KUALA LUMPUR: Malaysian palm oil futures climbed for a second straight session on Monday, driven by surging export demand, while higher palm olein prices also lent support to the market.

The benchmark palm oil contract for November delivery on the Bursa Malaysia Derivatives Exchange gained 37 ringgit, or 0.82%, to 4,548 ringgit ($1,077.47) a metric ton by the midday break.

Crude palm oil rallied above 4,500 ringgit on the back of a recent surge in palm oil demand, said David Ng, a proprietary trader at Kuala Lumpur-based trading firm Iceberg X Sdn Bhd.

Cargo surveyors estimated that palm oil exports during August 1-15 rose between 16.5% and 21.3% from a month earlier.

“Palm prices today are also lifted by higher palm olein prices during Asian hours,” the trader said. Dalian’s most-active soyoil contract rose 0.23%, while its palm oil contract climbed 2%.

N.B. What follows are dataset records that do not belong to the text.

/-- A host read of HBM answers with the bytes and their poison (R202); a host write changes exactly its bytes, or waits for a page that is being copied; each line of it that the host's coherence governs, and each line of a snooped write of host memory, advances the snoop counter of its home die's L2 (R232). A lapsed host access brings poisoned data, or a link error in the log (R348); a failed IDE check ends the stream and IDE_KM starts it again inside a session; links train, rekey and go down (R423). POOL_UPDATE keeps a pool within 16 to 160 and the clamp of the package limit (R19), 105 degrees halve it, an overcurrent and a step up move the clock by 75 MHz between 1,050 and 1,500 (R433, R434). Loss of power, a warm reset, a thermal trip and an uncontainable error leave the OPQs empty; the first stops the device, the last two set FAIL 0x07 and 0x06 (R241, R425, R434). Power on and a warm reset are a cold start that keeps SCM's bytes and the firmware slots (R432); a stage of bring-up goes on, or sets FAIL with its code (R431). A second reading makes an event transient or lasting, a lasting one without a tenant FAIL 0x06; another stands open until the accesses that may have used its frame's old translations are performed, and then enters the error log with its count of events (R426, R427, R428). PLIM stays from 1,200 W to PCLAMP, and each register of the host block acts as R429 says. -/
def Obligations.PlatformEvents : Prop :=
  (∀ (s : State) (pa size : Nat), s.canon = true → s.linkUp = true → 0 < size → keyExists (pa + size - 1) = true → pa + size ≤ scmBase →
    Happens (.hostMemRead pa size) s (fun t => t.dev.out = .data pa (s.bytes pa size) ((linePieces pa size).any (fun x => s.localPsn x.2.1 x.2.2)) :: s.dev.out ∧ t.mem.bytes = s.mem.bytes))
  ∧ (∀ (s : State) (pa : Nat) (data : List Byte), s.canon = true → s.linkUp = true → data ≠ [] → keyExists (pa + data.length - 1) = true → pa + data.length ≤ scmBase → s.dev.writes.contains (pa, data) = false →
    Happens (.hostMemWrite pa data) s (fun t => if (linePieces pa data.length).all (fun x => s.hostFits x.2.1) then Wrote s t [(pa, data)] ∧ ∀ d, (t.die d).snt = (s.die d).snt + ((linePieces pa data.length).filter (fun x => s.hostSide x.2.1 && decide (s.homeOf x.2.1 = d))).length
      else t.mem = s.mem ∧ t.dev.writes = s.dev.writes ++ [(pa, data)]))
  ∧ (∀ (s : State) (hpa : Nat) (data : List Byte), s.canon = true → s.linkUp = true → data ≠ [] → hpa + data.length < 2 ^ 52 → s.dev.writes.contains (hostBase + hpa, data) = false → (linePieces (hostBase + hpa) data.length).all (fun x => s.hostFits x.2.1) = true →
    Happens (.cxlSnoopInvalidation hpa data) s (fun t => Wrote s t [(hostBase + hpa, data)] ∧ ∀ d, (t.die d).snt = (s.die d).snt + ((linePieces (hostBase + hpa) data.length).filter (fun x => decide (s.homeOf x.2.1 = d))).length))
  ∧ (∀ (s : State) (id : Nat) (r : Req), s.canon = true → s.req id = some r → r.tier = 2 → r.waiting = true →
    (∀ w dst, r.kind = .load w dst → Happens (.cxlCompletionTimeout id) s (fun t => ∃ bs : List Byte, bs.length = r.size ∧ t.req id = some { r with state := .served bs 0 true }))
    ∧ (r.kind = .store → Happens (.cxlCompletionTimeout id) s (fun t => t.req id = some { r with state := .done 0 [] false } ∧ ∃ e, t.dev = s.dev.record e ∧ e.cls = 4 ∧ e.pa = r.key - hostBase)))
  ∧ (∀ (s : State) (port : Nat),
    Happens .ideCheckFail s (fun t => t.dev.ide = true)
    ∧ Happens .ideKm s (fun t => t.dev = if s.dev.session then { s.dev with ide := false, ideKeys := s.dev.ideKeys + 1 } else { s.dev with out := .spdmError 13 :: s.dev.out })
    ∧ (port < 16 → Happens (.linkTraining port) s (fun t => Sparse.get false t.dev.links port = true ∧ Sparse.get 0 t.dev.linkKeys port = Sparse.get 0 s.dev.linkKeys port + 1))
    ∧ (Sparse.get false s.dev.links port = true → Happens (.linkRekey port) s (fun t => Sparse.get 0 t.dev.linkKeys port = Sparse.get 0 s.dev.linkKeys port + 1 ∧ t.dev.links = s.dev.links))
    ∧ (Sparse.get false s.dev.links port = true → Happens (.linkDown port) s (fun t => t.dev.links = Sparse.set false s.dev.links port false)))
  ∧ (∀ (s : State) (die : Nat), s.canon = true → die < 4 →
    Happens (.poolUpdate die) s (fun t => (t.die die).pool ≤ s.poolCap ∧ s.poolCap ≤ 160 ∧ (16 ≤ (t.die die).pool ∨ ∃ limit, Sparse.get 0 s.dev.hot die = limit + 1 ∧ (t.die die).pool = limit))
    ∧ Happens (.junctionOver105 die) s (fun t => (t.die die).pool = max 1 ((s.die die).pool / 2) ∧ Sparse.get 0 t.dev.hot die = (t.die die).pool + 1))
  ∧ (∀ s : State, Happens .railOvercurrent s (fun t => t.dev = { s.dev with mhz := max 1050 (s.dev.mhz - 75) }) ∧ Happens .clockStepUp s (fun t => t.dev = { s.dev with mhz := min 1500 (s.dev.mhz + 75) })
    ∧ Happens .telemetryRefresh s (fun t => (∀ d < 4, Sparse.get 0 t.dev.tele (d * 0x100 + 0x38) = s.dev.mhz ∧ Sparse.get 0 t.dev.tele (d * 0x100 + 0x20) = (s.die d).pool) ∧ t.mem = s.mem ∧ t.ctl = s.ctl))
  ∧ (∀ s : State, s.canon = true → s.dev.on = true →
    Happens .powerLoss s (fun t => t.dev.on = false ∧ t.dev.ready = false ∧ t.opq.entries = [] ∧ t.mem.bytes = s.mem.bytes)
    ∧ Happens .warmReset s (fun t => t.dev = s.dev.cold ∧ t.ctl = {} ∧ t.opq = {})
    ∧ Happens .thermalTrip s (fun t => t.dev.ready = false ∧ t.dev.fail = true ∧ t.dev.fcode = 0x07 ∧ t.opq.entries = [])
    ∧ Happens .uncontainableError s (fun t => t.dev.ready = false ∧ t.dev.fail = true ∧ t.dev.fcode = 0x06 ∧ t.opq.entries = []))
  ∧ (∀ s : State, s.dev.on = false → Happens .powerOn s (fun t => t.dev = s.dev.cold ∧ t.mem = s.mem.cold ∧ t.ctl = {} ∧ t.dev.images = s.dev.images ∧ t.dev.fw = s.dev.fw))
  ∧ (∀ s : State, s.dev.on = true → s.dev.ready = false → s.dev.fail = false →
    (s.dev.stage ≤ 4 → Happens .bringupStage s (fun t => t.dev.fail = false ∧ t.dev.stage = s.dev.stage + 1
      ∨ t.dev.fail = true ∧ (s.dev.stage = 1 ∧ t.dev.fcode = 0x01 ∨ s.dev.stage = 2 ∧ (t.dev.fcode = 0x02 ∨ t.dev.fcode = 0x03) ∨ s.dev.stage = 3 ∧ (t.dev.fcode = 0x04 ∨ t.dev.fcode = 0x05 ∧ t.dev.loss = true))))
    ∧ (4 < s.dev.stage → Happens .bringupStage s (fun t => t.dev.ready = true)))
  ∧ (∀ (s : State) (line keyid at_ : Nat), s.canon = true → s.dev.suspects.find? (fun x => decide (x.1 = line)) = some (line, keyid, at_) → line ∈ s.recheckDue →
    let n := fun (x : State) (k : Nat) => Sparse.get 0 x.dev.counts (homeDie (line * 64) * 3 + k)
    Happens (.poisonRecheck line) s (fun t => (∀ x ∈ t.dev.suspects, x.1 ≠ line)
      ∧ (if s.marked line then n t 2 = n s 2 + 1 else n t 1 = n s 1 + 1) ∧ (s.marked line = true → line * 64 < dspKey → keyid = 0 → t.dev.fail = true ∧ t.dev.fcode = 0x06)
      ∧ (s.marked line = true → line * 64 < dspKey → keyid ≠ 0 → t.dev.fail = s.dev.fail ∧ ∃ x ∈ t.dev.lasting, x.1 / 1024 = line / 1024 ∧ x.2.1 = keyid)))
  ∧ (∀ (s : State) (line : Nat) (x : Nat × Nat × Nat), s.dev.suspects.find? (fun y => decide (y.1 = line)) = none → s.dev.lasting.find? (fun y => decide (y.1 = line)) = some x → s.lastingQuiet x.1 x.2.1 = true →
    Happens (.poisonRecheck line) s (fun t => t.mem = s.mem ∧ ∃ e, t.dev = Dev.record { s.dev with lasting := s.dev.lasting.erase x } e ∧ e.cls = 2 ∧ e.keyid = x.2.1 ∧ e.count = x.2.2))
  ∧ (∀ (s : State) (v off : Nat), Happens (.plimWrite v) s (fun t => t.dev = { s.dev with plim := min (max (v % 2 ^ 32) 1200) s.dev.pclamp })
    ∧ Happens (.hostRegisterWrite 0 v) s (fun t => t.dev = if flagOf v 29 then { s.dev with loss := false } else s.dev)
    ∧ exec (.hostRegisterWrite 8 v) s = exec (.plimWrite v) s ∧ (flagOf v 0 = true → exec (.hostRegisterWrite 4 v) s = exec .warmReset s)
    ∧ Happens (.hostRegisterWrite 0x100 v) s (fun t => t.dev = { s.dev with mbcmd := v % 2 ^ 32 })
    ∧ (off < 4 → Happens (.hostRegisterWrite (0x108 + 8 * off) v) s (fun t => t.dev = { s.dev with mbarg := Sparse.set 0 s.dev.mbarg off (v % 2 ^ 64) }))
    ∧ (off < 1024 → exec (.hostRegisterWrite (0x1000 + 8 * off) v) s = exec (.doorbell off (v % 2 ^ 64)) s))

Soyoil prices on the Chicago Board of Trade were down 0.51%. Palm oil tracks price movements of rival edible oils, as it competes for a share of the global vegetable oils market.

Oil prices slipped as the United States did not exert more pressure on Russia to end the Ukraine war by implementing further measures to disrupt Russian oil exports after the presidents from both countries met on Friday.

Weaker crude oil futures make palm a less attractive option for biodiesel feedstock.

The ringgit, palm’s currency of trade, weakened 0.26% against the dollar, making the commodity cheaper for buyers holding foreign currencies.

Palm oil may test resistance at 4,509 ringgit per ton, a break above which could lead to a gain to into the 4,563 ringgit to 4,596 ringgit range, Reuters technical analyst Wang Tao said.